## Action item
Pick out all lines with the word "flash" from the records that follow.

[Opening Source material section]

@[simp] theorem State.wr8_env (s : State) (host : Bool) (a : Nat) (b : Byte) : (s.wr8 host a b).env = s.env := by
  obtain ⟨m, h, e⟩ := s.wr8_eq host a b; rw [e]
@[simp] theorem State.wrBytes_env (s : State) (host : Bool) (a : Nat) (l : List Byte) : (s.wrBytes host a l).env = s.env := by
  obtain ⟨m, h, e⟩ := s.wrBytes_eq host a l; rw [e]
@[simp] theorem State.wrWords_env (s : State) (host : Bool) (a : Nat) (l : List Word) : (s.wrWords host a l).env = s.env := by
  obtain ⟨m, h, e⟩ := s.wrWords_eq host a l; rw [e]
@[simp] theorem State.wr64_env (s : State) (a : Nat) (w : Word) : (s.wr64 a w).env = s.env := by
  obtain ⟨m, h, e⟩ := s.wr64_eq a w; rw [e]
@[simp] theorem State.wr8_freeCount (s : State) (host : Bool) (a : Nat) (b : Byte) : (s.wr8 host a b).freeCount = s.freeCount := by
  obtain ⟨m, h, e⟩ := s.wr8_eq host a b; rw [e]
@[simp] theorem State.wrBytes_freeCount (s : State) (host : Bool) (a : Nat) (l : List Byte) : (s.wrBytes host a l).freeCount = s.freeCount := by
  obtain ⟨m, h, e⟩ := s.wrBytes_eq host a l; rw [e]
@[simp] theorem State.wrWords_freeCount (s : State) (host : Bool) (a : Nat) (l : List Word) : (s.wrWords host a l).freeCount = s.freeCount := by
  obtain ⟨m, h, e⟩ := s.wrWords_eq host a l; rw [e]
@[simp] theorem State.wr64_freeCount (s : State) (a : Nat) (w : Word) : (s.wr64 a w).freeCount = s.freeCount := by
  obtain ⟨m, h, e⟩ := s.wr64_eq a w; rw [e]
@[simp] theorem State.wr8_pending (s : State) (host : Bool) (a : Nat) (b : Byte) : (s.wr8 host a b).pending = s.pending := by
  obtain ⟨m, h, e⟩ := s.wr8_eq host a b; rw [e]
@[simp] theorem State.wrBytes_pending (s : State) (host : Bool) (a : Nat) (l : List Byte) : (s.wrBytes host a l).pending = s.pending := by
  obtain ⟨m, h, e⟩ := s.wrBytes_eq host a l; rw [e]
@[simp] theorem State.wrWords_pending (s : State) (host : Bool) (a : Nat) (l : List Word) : (s.wrWords host a l).pending = s.pending := by
  obtain ⟨m, h, e⟩ := s.wrWords_eq host a l; rw [e]
@[simp] theorem State.wr64_pending (s : State) (a : Nat) (w : Word) : (s.wr64 a w).pending = s.pending := by
  obtain ⟨m, h, e⟩ := s.wr64_eq a w; rw [e]
@[simp] theorem State.wr8_work (s : State) (host : Bool) (a : Nat) (b : Byte) : (s.wr8 host a b).work = s.work := by
  obtain ⟨m, h, e⟩ := s.wr8_eq host a b; rw [e]
@[simp] theorem State.wrBytes_work (s : State) (host : Bool) (a : Nat) (l : List Byte) : (s.wrBytes host a l).work = s.work := by
  obtain ⟨m, h, e⟩ := s.wrBytes_eq host a l; rw [e]
@[simp] theorem State.wrWords_work (s : State) (host : Bool) (a : Nat) (l : List Word) : (s.wrWords host a l).work = s.work := by
  obtain ⟨m, h, e⟩ := s.wrWords_eq host a l; rw [e]
@[simp] theorem State.wr64_work (s : State) (a : Nat) (w : Word) : (s.wr64 a w).work = s.work := by
  obtain ⟨m, h, e⟩ := s.wr64_eq a w; rw [e]
@[simp] theorem State.wr8_out (s : State) (host : Bool) (a : Nat) (b : Byte) : (s.wr8 host a b).out = s.out := by
  obtain ⟨m, h, e⟩ := s.wr8_eq host a b; rw [e]
@[simp] theorem State.wrBytes_out (s : State) (host : Bool) (a : Nat) (l : List Byte) : (s.wrBytes host a l).out = s.out := by
  obtain ⟨m, h, e⟩ := s.wrBytes_eq host a l; rw [e]
@[simp] theorem State.wrWords_out (s : State) (host : Bool) (a : Nat) (l : List Word) : (s.wrWords host a l).out = s.out := by
  obtain ⟨m, h, e⟩ := s.wrWords_eq host a l; rw [e]
@[simp] theorem State.wr64_out (s : State) (a : Nat) (w : Word) : (s.wr64 a w).out = s.out := by
  obtain ⟨m, h, e⟩ := s.wr64_eq a w; rw [e]
@[simp] theorem State.wr8_gcs (s : State) (host : Bool) (a : Nat) (b : Byte) : (s.wr8 host a b).gcs = s.gcs := by
  obtain ⟨m, h, e⟩ := s.wr8_eq host a b; rw [e]
@[simp] theorem State.wrBytes_gcs (s : State) (host : Bool) (a : Nat) (l : List Byte) : (s.wrBytes host a l).gcs = s.gcs := by
  obtain ⟨m, h, e⟩ := s.wrBytes_eq host a l; rw [e]
@[simp] theorem State.wrWords_gcs (s : State) (host : Bool) (a : Nat) (l : List Word) : (s.wrWords host a l).gcs = s.gcs := by
  obtain ⟨m, h, e⟩ := s.wrWords_eq host a l; rw [e]
@[simp] theorem State.wr64_gcs (s : State) (a : Nat) (w : Word) : (s.wr64 a w).gcs = s.gcs := by
  obtain ⟨m, h, e⟩ := s.wr64_eq a w; rw [e]
@[simp] theorem State.wr8_cfe (s : State) (host : Bool) (a : Nat) (b : Byte) : (s.wr8 host a b).cfe = s.cfe := by
  obtain ⟨m, h, e⟩ := s.wr8_eq host a b; rw [e]
@[simp] theorem State.wrBytes_cfe (s : State) (host : Bool) (a : Nat) (l : List Byte) : (s.wrBytes host a l).cfe = s.cfe := by
  obtain ⟨m, h, e⟩ := s.wrBytes_eq host a l; rw [e]
@[simp] theorem State.wrWords_cfe (s : State) (host : Bool) (a : Nat) (l : List Word) : (s.wrWords host a l).cfe = s.cfe := by
  obtain ⟨m, h, e⟩ := s.wrWords_eq host a l; rw [e]
@[simp] theorem State.wr64_cfe (s : State) (a : Nat) (w : Word) : (s.wr64 a w).cfe = s.cfe := by
  obtain ⟨m, h, e⟩ := s.wr64_eq a w; rw [e]
@[simp] theorem State.wr8_ctxs (s : State) (host : Bool) (a : Nat) (b : Byte) : (s.wr8 host a b).ctxs = s.ctxs := by
  obtain ⟨m, h, e⟩ := s.wr8_eq host a b; rw [e]
@[simp] theorem State.wrBytes_ctxs (s : State) (host : Bool) (a : Nat) (l : List Byte) : (s.wrBytes host a l).ctxs = s.ctxs := by
  obtain ⟨m, h, e⟩ := s.wrBytes_eq host a l; rw [e]
@[simp] theorem State.wrWords_ctxs (s : State) (host : Bool) (a : Nat) (l : List Word) : (s.wrWords host a l).ctxs = s.ctxs := by
  obtain ⟨m, h, e⟩ := s.wrWords_eq host a l; rw [e]
@[simp] theorem State.wr64_ctxs (s : State) (a : Nat) (w : Word) : (s.wr64 a w).ctxs = s.ctxs := by
  obtain ⟨m, h, e⟩ := s.wr64_eq a w; rw [e]
@[simp] theorem State.wr8_gd (s : State) (host : Bool) (a : Nat) (b : Byte) : (s.wr8 host a b).gd = s.gd := by
  obtain ⟨m, h, e⟩ := s.wr8_eq host a b; rw [e]
@[simp] theorem State.wrBytes_gd (s : State) (host : Bool) (a : Nat) (l : List Byte) : (s.wrBytes host a l).gd = s.gd := by
  obtain ⟨m, h, e⟩ := s.wrBytes_eq host a l; rw [e]
@[simp] theorem State.wrWords_gd (s : State) (host : Bool) (a : Nat) (l : List Word) : (s.wrWords host a l).gd = s.gd := by
  obtain ⟨m, h, e⟩ := s.wrWords_eq host a l; rw [e]
@[simp] theorem State.wr64_gd (s : State) (a : Nat) (w : Word) : (s.wr64 a w).gd = s.gd := by
  obtain ⟨m, h, e⟩ := s.wr64_eq a w; rw [e]
@[simp] theorem State.wr8_csq (s : State) (host : Bool) (a : Nat) (b : Byte) : (s.wr8 host a b).csq = s.csq := by
  obtain ⟨m, h, e⟩ := s.wr8_eq host a b; rw [e]
@[simp] theorem State.wrBytes_csq (s : State) (host : Bool) (a : Nat) (l : List Byte) : (s.wrBytes host a l).csq = s.csq := by
  obtain ⟨m, h, e⟩ := s.wrBytes_eq host a l; rw [e]
@[simp] theorem State.wrWords_csq (s : State) (host : Bool) (a : Nat) (l : List Word) : (s.wrWords host a l).csq = s.csq := by
  obtain ⟨m, h, e⟩ := s.wrWords_eq host a l; rw [e]
@[simp] theorem State.wr64_csq (s : State) (a : Nat) (w : Word) : (s.wr64 a w).csq = s.csq := by
  obtain ⟨m, h, e⟩ := s.wr64_eq a w; rw [e]
@[simp] theorem State.wr8_ctu (s : State) (host : Bool) (a : Nat) (b : Byte) : (s.wr8 host a b).ctu = s.ctu := by
  obtain ⟨m, h, e⟩ := s.wr8_eq host a b; rw [e]
@[simp] theorem State.wrBytes_ctu (s : State) (host : Bool) (a : Nat) (l : List Byte) : (s.wrBytes host a l).ctu = s.ctu := by
  obtain ⟨m, h, e⟩ := s.wrBytes_eq host a l; rw [e]
@[simp] theorem State.wrWords_ctu (s : State) (host : Bool) (a : Nat) (l : List Word) : (s.wrWords host a l).ctu = s.ctu := by
  obtain ⟨m, h, e⟩ := s.wrWords_eq host a l; rw [e]
@[simp] theorem State.wr64_ctu (s : State) (a : Nat) (w : Word) : (s.wr64 a w).ctu = s.ctu := by
  obtain ⟨m, h, e⟩ := s.wr64_eq a w; rw [e]
@[simp] theorem State.wr8_plu (s : State) (host : Bool) (a : Nat) (b : Byte) : (s.wr8 host a b).plu = s.plu := by
  obtain ⟨m, h, e⟩ := s.wr8_eq host a b; rw [e]
@[simp] theorem State.wrBytes_plu (s : State) (host : Bool) (a : Nat) (l : List Byte) : (s.wrBytes host a l).plu = s.plu := by
  obtain ⟨m, h, e⟩ := s.wrBytes_eq host a l; rw [e]
@[simp] theorem State.wrWords_plu (s : State) (host : Bool) (a : Nat) (l : List Word) : (s.wrWords host a l).plu = s.plu := by
  obtain ⟨m, h, e⟩ := s.wrWords_eq host a l; rw [e]
@[simp] theorem State.wr64_plu (s : State) (a : Nat) (w : Word) : (s.wr64 a w).plu = s.plu := by
  obtain ⟨m, h, e⟩ := s.wr64_eq a w; rw [e]
@[simp] theorem State.wr8_dcache (s : State) (host : Bool) (a : Nat) (b : Byte) : (s.wr8 host a b).dcache = s.dcache := by
  obtain ⟨m, h, e⟩ := s.wr8_eq host a b; rw [e]
@[simp] theorem State.wrBytes_dcache (s : State) (host : Bool) (a : Nat) (l : List Byte) : (s.wrBytes host a l).dcache = s.dcache := by
  obtain ⟨m, h, e⟩ := s.wrBytes_eq host a l; rw [e]
@[simp] theorem State.wrWords_dcache (s : State) (host : Bool) (a : Nat) (l : List Word) : (s.wrWords host a l).dcache = s.dcache := by
  obtain ⟨m, h, e⟩ := s.wrWords_eq host a l; rw [e]
@[simp] theorem State.wr64_dcache (s : State) (a : Nat) (w : Word) : (s.wr64 a w).dcache = s.dcache := by
  obtain ⟨m, h, e⟩ := s.wr64_eq a w; rw [e]
@[simp] theorem State.wr8_ges (s : State) (host : Bool) (a : Nat) (b : Byte) : (s.wr8 host a b).ges = s.ges := by
  obtain ⟨m, h, e⟩ := s.wr8_eq host a b; rw [e]
@[simp] theorem State.wrBytes_ges (s : State) (host : Bool) (a : Nat) (l : List Byte) : (s.wrBytes host a l).ges = s.ges := by
  obtain ⟨m, h, e⟩ := s.wrBytes_eq host a l; rw [e]
@[simp] theorem State.wrWords_ges (s : State) (host : Bool) (a : Nat) (l : List Word) : (s.wrWords host a l).ges = s.ges := by
  obtain ⟨m, h, e⟩ := s.wrWords_eq host a l; rw [e]
@[simp] theorem State.wr64_ges (s : State) (a : Nat) (w : Word) : (s.wr64 a w).ges = s.ges := by
  obtain ⟨m, h, e⟩ := s.wr64_eq a w; rw [e]
@[simp] theorem State.wr8_car (s : State) (host : Bool) (a : Nat) (b : Byte) : (s.wr8 host a b).car = s.car := by
  obtain ⟨m, h, e⟩ := s.wr8_eq host a b; rw [e]
@[simp] theorem State.wrBytes_car (s : State) (host : Bool) (a : Nat) (l : List Byte) : (s.wrBytes host a l).car = s.car := by
  obtain ⟨m, h, e⟩ := s.wrBytes_eq host a l; rw [e]
@[simp] theorem State.wrWords_car (s : State) (host : Bool) (a : Nat) (l : List Word) : (s.wrWords host a l).car = s.car := by
  obtain ⟨m, h, e⟩ := s.wrWords_eq host a l; rw [e]
@[simp] theorem State.wr64_car (s : State) (a : Nat) (w : Word) : (s.wr64 a w).car = s.car := by
  obtain ⟨m, h, e⟩ := s.wr64_eq a w; rw [e]
@[simp] theorem State.wr8_rly (s : State) (host : Bool) (a : Nat) (b : Byte) : (s.wr8 host a b).rly = s.rly := by
  obtain ⟨m, h, e⟩ := s.wr8_eq host a b; rw [e]
@[simp] theorem State.wrBytes_rly (s : State) (host : Bool) (a : Nat) (l : List Byte) : (s.wrBytes host a l).rly = s.rly := by
  obtain ⟨m, h, e⟩ := s.wrBytes_eq host a l; rw [e]
@[simp] theorem State.wrWords_rly (s : State) (host : Bool) (a : Nat) (l : List Word) : (s.wrWords host a l).rly = s.rly := by
  obtain ⟨m, h, e⟩ := s.wrWords_eq host a l; rw [e]
@[simp] theorem State.wr64_rly (s : State) (a : Nat) (w : Word) : (s.wr64 a w).rly = s.rly := by
  obtain ⟨m, h, e⟩ := s.wr64_eq a w; rw [e]
@[simp] theorem State.wr8_stat (s : State) (host : Bool) (a : Nat) (b : Byte) : (s.wr8 host a b).stat = s.stat := by
  obtain ⟨m, h, e⟩ := s.wr8_eq host a b; rw [e]
@[simp] theorem State.wrBytes_stat (s : State) (host : Bool) (a : Nat) (l : List Byte) : (s.wrBytes host a l).stat = s.stat := by
  obtain ⟨m, h, e⟩ := s.wrBytes_eq host a l; rw [e]
@[simp] theorem State.wrWords_stat (s : State) (host : Bool) (a : Nat) (l : List Word) : (s.wrWords host a l).stat = s.stat := by
  obtain ⟨m, h, e⟩ := s.wrWords_eq host a l; rw [e]
@[simp] theorem State.wr64_stat (s : State) (a : Nat) (w : Word) : (s.wr64 a w).stat = s.stat := by
  obtain ⟨m, h, e⟩ := s.wr64_eq a w; rw [e]
@[simp] theorem State.wr8_tth (s : State) (host : Bool) (a : Nat) (b : Byte) : (s.wr8 host a b).tth = s.tth := by
  obtain ⟨m, h, e⟩ := s.wr8_eq host a b; rw [e]
@[simp] theorem State.wrBytes_tth (s : State) (host : Bool) (a : Nat) (l : List Byte) : (s.wrBytes host a l).tth = s.tth := by
  obtain ⟨m, h, e⟩ := s.wrBytes_eq host a l; rw [e]
@[simp] theorem State.wrWords_tth (s : State) (host : Bool) (a : Nat) (l : List Word) : (s.wrWords host a l).tth = s.tth := by
  obtain ⟨m, h, e⟩ := s.wrWords_eq host a l; rw [e]
@[simp] theorem State.wr64_tth (s : State) (a : Nat) (w : Word) : (s.wr64 a w).tth = s.tth := by
  obtain ⟨m, h, e⟩ := s.wr64_eq a w; rw [e]
@[simp] theorem State.wr8_fwc (s : State) (host : Bool) (a : Nat) (b : Byte) : (s.wr8 host a b).fwc = s.fwc := by
  obtain ⟨m, h, e⟩ := s.wr8_eq host a b; rw [e]
@[simp] theorem State.wrBytes_fwc (s : State) (host : Bool) (a : Nat) (l : List Byte) : (s.wrBytes host a l).fwc = s.fwc := by
  obtain ⟨m, h, e⟩ := s.wrBytes_eq host a l; rw [e]
@[simp] theorem State.wrWords_fwc (s : State) (host : Bool) (a : Nat) (l : List Word) : (s.wrWords host a l).fwc = s.fwc := by
  obtain ⟨m, h, e⟩ := s.wrWords_eq host a l; rw [e]
@[simp] theorem State.wr64_fwc (s : State) (a : Nat) (w : Word) : (s.wr64 a w).fwc = s.fwc := by
  obtain ⟨m, h, e⟩ := s.wr64_eq a w; rw [e]
@[simp] theorem State.wr8_i3c (s : State) (host : Bool) (a : Nat) (b : Byte) : (s.wr8 host a b).i3c = s.i3c := by
  obtain ⟨m, h, e⟩ := s.wr8_eq host a b; rw [e]
@[simp] theorem State.wrBytes_i3c (s : State) (host : Bool) (a : Nat) (l : List Byte) : (s.wrBytes host a l).i3c = s.i3c := by
  obtain ⟨m, h, e⟩ := s.wrBytes_eq host a l; rw [e]
@[simp] theorem State.wrWords_i3c (s : State) (host : Bool) (a : Nat) (l : List Word) : (s.wrWords host a l).i3c = s.i3c := by
  obtain ⟨m, h, e⟩ := s.wrWords_eq host a l; rw [e]
@[simp] theorem State.wr64_i3c (s : State) (a : Nat) (w : Word) : (s.wr64 a w).i3c = s.i3c := by
  obtain ⟨m, h, e⟩ := s.wr64_eq a w; rw [e]
@[simp] theorem State.wr8_fsu (s : State) (host : Bool) (a : Nat) (b : Byte) : (s.wr8 host a b).fsu = s.fsu := by
  obtain ⟨m, h, e⟩ := s.wr8_eq host a b; rw [e]
@[simp] theorem State.wrBytes_fsu (s : State) (host : Bool) (a : Nat) (l : List Byte) : (s.wrBytes host a l).fsu = s.fsu := by
  obtain ⟨m, h, e⟩ := s.wrBytes_eq host a l; rw [e]
@[simp] theorem State.wrWords_fsu (s : State) (host : Bool) (a : Nat) (l : List Word) : (s.wrWords host a l).fsu = s.fsu := by
  obtain ⟨m, h, e⟩ := s.wrWords_eq host a l; rw [e]
@[simp] theorem State.wr64_fsu (s : State) (a : Nat) (w : Word) : (s.wr64 a w).fsu = s.fsu := by
  obtain ⟨m, h, e⟩ := s.wr64_eq a w; rw [e]
@[simp] theorem State.wr8_flash (s : State) (host : Bool) (a : Nat) (b : Byte) : (s.wr8 host a b).flash = s.flash := by
  obtain ⟨m, h, e⟩ := s.wr8_eq host a b; rw [e]
@[simp] theorem State.wrBytes_flash (s : State) (host : Bool) (a : Nat) (l : List Byte) : (s.wrBytes host a l).flash = s.flash := by
  obtain ⟨m, h, e⟩ := s.wrBytes_eq host a l; rw [e]
@[simp] theorem State.wrWords_flash (s : State) (host : Bool) (a : Nat) (l : List Word) : (s.wrWords host a l).flash = s.flash := by
  obtain ⟨m, h, e⟩ := s.wrWords_eq host a l; rw [e]
@[simp] theorem State.wr64_flash (s : State) (a : Nat) (w : Word) : (s.wr64 a w).flash = s.flash := by
  obtain ⟨m, h, e⟩ := s.wr64_eq a w; rw [e]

[Closing Source material section]

## Task result
@[simp] theorem State.wr8_flash (s : State) (host : Bool) (a : Nat) (b : Byte) : (s.wr8 host a b).flash = s.flash := by
@[simp] theorem State.wrBytes_flash (s : State) (host : Bool) (a : Nat) (l : List Byte) : (s.wrBytes host a l).flash = s.flash := by
@[simp] theorem State.wrWords_flash (s : State) (host : Bool) (a : Nat) (l : List Word) : (s.wrWords host a l).flash = s.flash := by
@[simp] theorem State.wr64_flash (s : State) (a : Nat) (w : Word) : (s.wr64 a w).flash = s.flash := by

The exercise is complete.